Pick out each line in these entries that contains the string "value".

-=-=-=-=-

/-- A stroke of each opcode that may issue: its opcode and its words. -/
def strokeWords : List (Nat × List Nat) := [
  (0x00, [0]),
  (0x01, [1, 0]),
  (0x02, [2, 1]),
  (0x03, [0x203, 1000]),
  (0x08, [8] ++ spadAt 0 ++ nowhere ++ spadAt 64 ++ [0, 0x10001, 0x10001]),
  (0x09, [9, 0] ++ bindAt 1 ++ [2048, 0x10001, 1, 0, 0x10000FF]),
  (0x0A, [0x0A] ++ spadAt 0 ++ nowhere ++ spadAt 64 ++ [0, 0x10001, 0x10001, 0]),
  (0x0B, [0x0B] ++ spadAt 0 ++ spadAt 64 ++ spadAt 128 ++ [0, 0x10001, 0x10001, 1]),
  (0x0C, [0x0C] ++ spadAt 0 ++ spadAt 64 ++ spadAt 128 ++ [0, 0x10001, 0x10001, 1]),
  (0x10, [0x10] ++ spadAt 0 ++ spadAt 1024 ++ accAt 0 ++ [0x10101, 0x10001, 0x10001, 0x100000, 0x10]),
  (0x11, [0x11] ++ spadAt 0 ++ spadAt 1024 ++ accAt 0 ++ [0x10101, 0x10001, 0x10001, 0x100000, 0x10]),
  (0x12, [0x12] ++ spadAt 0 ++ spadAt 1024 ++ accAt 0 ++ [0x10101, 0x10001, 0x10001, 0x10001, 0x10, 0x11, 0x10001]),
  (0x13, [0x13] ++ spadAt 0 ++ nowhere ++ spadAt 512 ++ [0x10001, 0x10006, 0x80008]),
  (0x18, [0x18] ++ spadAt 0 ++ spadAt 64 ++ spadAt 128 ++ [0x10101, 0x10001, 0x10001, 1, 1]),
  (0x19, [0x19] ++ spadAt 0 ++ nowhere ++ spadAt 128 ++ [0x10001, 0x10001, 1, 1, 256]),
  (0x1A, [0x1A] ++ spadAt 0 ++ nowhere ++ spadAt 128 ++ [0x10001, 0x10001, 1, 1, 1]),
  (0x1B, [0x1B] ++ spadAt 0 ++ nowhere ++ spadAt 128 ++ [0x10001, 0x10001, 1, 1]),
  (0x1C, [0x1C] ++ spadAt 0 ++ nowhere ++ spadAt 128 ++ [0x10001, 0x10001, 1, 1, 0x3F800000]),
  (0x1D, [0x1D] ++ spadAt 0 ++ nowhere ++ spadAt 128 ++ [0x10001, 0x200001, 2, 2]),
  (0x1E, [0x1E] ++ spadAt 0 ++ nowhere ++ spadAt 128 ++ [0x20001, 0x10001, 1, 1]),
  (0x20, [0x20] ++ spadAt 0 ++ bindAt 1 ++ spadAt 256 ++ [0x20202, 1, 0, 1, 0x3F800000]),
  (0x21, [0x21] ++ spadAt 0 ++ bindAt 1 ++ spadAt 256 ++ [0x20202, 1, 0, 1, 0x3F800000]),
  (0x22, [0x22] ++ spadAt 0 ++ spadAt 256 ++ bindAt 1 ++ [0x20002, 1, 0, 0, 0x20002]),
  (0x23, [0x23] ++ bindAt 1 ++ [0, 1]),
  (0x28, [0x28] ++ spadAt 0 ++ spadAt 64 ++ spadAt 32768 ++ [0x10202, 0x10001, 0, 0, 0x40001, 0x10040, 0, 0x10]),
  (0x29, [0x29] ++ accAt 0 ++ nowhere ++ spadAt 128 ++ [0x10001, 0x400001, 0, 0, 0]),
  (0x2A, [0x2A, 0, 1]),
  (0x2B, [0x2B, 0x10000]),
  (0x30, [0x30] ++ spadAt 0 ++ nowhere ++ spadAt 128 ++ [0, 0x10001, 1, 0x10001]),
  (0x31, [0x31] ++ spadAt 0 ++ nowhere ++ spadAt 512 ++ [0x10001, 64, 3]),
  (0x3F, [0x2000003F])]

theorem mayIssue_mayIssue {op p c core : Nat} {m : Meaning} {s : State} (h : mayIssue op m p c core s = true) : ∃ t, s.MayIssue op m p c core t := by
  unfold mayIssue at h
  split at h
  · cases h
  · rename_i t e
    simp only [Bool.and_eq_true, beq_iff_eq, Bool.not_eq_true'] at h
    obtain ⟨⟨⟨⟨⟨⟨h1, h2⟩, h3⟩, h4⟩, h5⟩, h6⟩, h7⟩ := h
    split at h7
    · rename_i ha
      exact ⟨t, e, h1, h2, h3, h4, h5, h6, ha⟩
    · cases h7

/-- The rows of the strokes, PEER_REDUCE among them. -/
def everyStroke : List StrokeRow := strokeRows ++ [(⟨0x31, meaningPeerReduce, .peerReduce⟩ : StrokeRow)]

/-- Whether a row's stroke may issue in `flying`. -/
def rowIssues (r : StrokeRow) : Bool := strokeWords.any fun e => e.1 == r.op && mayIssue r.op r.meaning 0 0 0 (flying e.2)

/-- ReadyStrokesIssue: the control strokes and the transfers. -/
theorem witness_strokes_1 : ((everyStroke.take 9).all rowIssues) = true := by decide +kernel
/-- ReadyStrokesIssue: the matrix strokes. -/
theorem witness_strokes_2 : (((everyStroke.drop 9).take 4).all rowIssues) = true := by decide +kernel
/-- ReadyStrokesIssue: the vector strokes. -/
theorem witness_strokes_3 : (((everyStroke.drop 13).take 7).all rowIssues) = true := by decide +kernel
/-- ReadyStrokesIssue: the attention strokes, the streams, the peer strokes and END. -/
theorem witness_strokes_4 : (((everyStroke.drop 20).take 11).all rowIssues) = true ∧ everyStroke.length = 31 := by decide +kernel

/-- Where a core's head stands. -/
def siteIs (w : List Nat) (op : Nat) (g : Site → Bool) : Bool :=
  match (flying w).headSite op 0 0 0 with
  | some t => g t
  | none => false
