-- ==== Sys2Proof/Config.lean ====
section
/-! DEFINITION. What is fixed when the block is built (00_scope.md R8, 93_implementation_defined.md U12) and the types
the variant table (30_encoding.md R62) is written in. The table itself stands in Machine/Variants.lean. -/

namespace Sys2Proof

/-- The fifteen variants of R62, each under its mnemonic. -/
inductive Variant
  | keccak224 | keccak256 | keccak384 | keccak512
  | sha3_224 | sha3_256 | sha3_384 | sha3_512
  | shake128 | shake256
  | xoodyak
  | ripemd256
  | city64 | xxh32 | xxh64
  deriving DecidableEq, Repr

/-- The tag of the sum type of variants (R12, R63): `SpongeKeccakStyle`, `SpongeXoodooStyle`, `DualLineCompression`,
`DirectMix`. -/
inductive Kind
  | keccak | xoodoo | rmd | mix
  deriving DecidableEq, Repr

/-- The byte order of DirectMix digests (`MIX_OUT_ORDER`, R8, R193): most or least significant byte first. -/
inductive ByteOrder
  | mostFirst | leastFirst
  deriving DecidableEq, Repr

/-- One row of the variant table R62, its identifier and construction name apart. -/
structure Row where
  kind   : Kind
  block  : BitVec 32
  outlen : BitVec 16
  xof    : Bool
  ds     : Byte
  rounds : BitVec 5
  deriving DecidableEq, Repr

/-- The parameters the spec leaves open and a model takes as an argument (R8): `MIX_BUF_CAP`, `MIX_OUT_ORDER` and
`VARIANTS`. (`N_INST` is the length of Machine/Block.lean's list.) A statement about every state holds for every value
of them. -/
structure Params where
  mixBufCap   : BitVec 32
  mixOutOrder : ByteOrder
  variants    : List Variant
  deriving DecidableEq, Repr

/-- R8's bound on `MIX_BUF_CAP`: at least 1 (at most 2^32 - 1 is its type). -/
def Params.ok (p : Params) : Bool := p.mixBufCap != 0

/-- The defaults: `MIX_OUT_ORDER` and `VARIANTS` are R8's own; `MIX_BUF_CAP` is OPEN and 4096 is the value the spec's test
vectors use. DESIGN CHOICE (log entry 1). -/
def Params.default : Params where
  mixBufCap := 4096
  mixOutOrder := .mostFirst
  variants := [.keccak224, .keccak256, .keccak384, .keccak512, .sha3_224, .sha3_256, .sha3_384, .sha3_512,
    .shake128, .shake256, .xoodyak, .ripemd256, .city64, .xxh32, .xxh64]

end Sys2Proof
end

-=-=-=-=-

» Answer space
`VARIANTS`. (`N_INST` is the length of Machine/Block.lean's list.) A statement about every state holds for every value
/-- The defaults: `MIX_OUT_ORDER` and `VARIANTS` are R8's own; `MIX_BUF_CAP` is OPEN and 4096 is the value the spec's test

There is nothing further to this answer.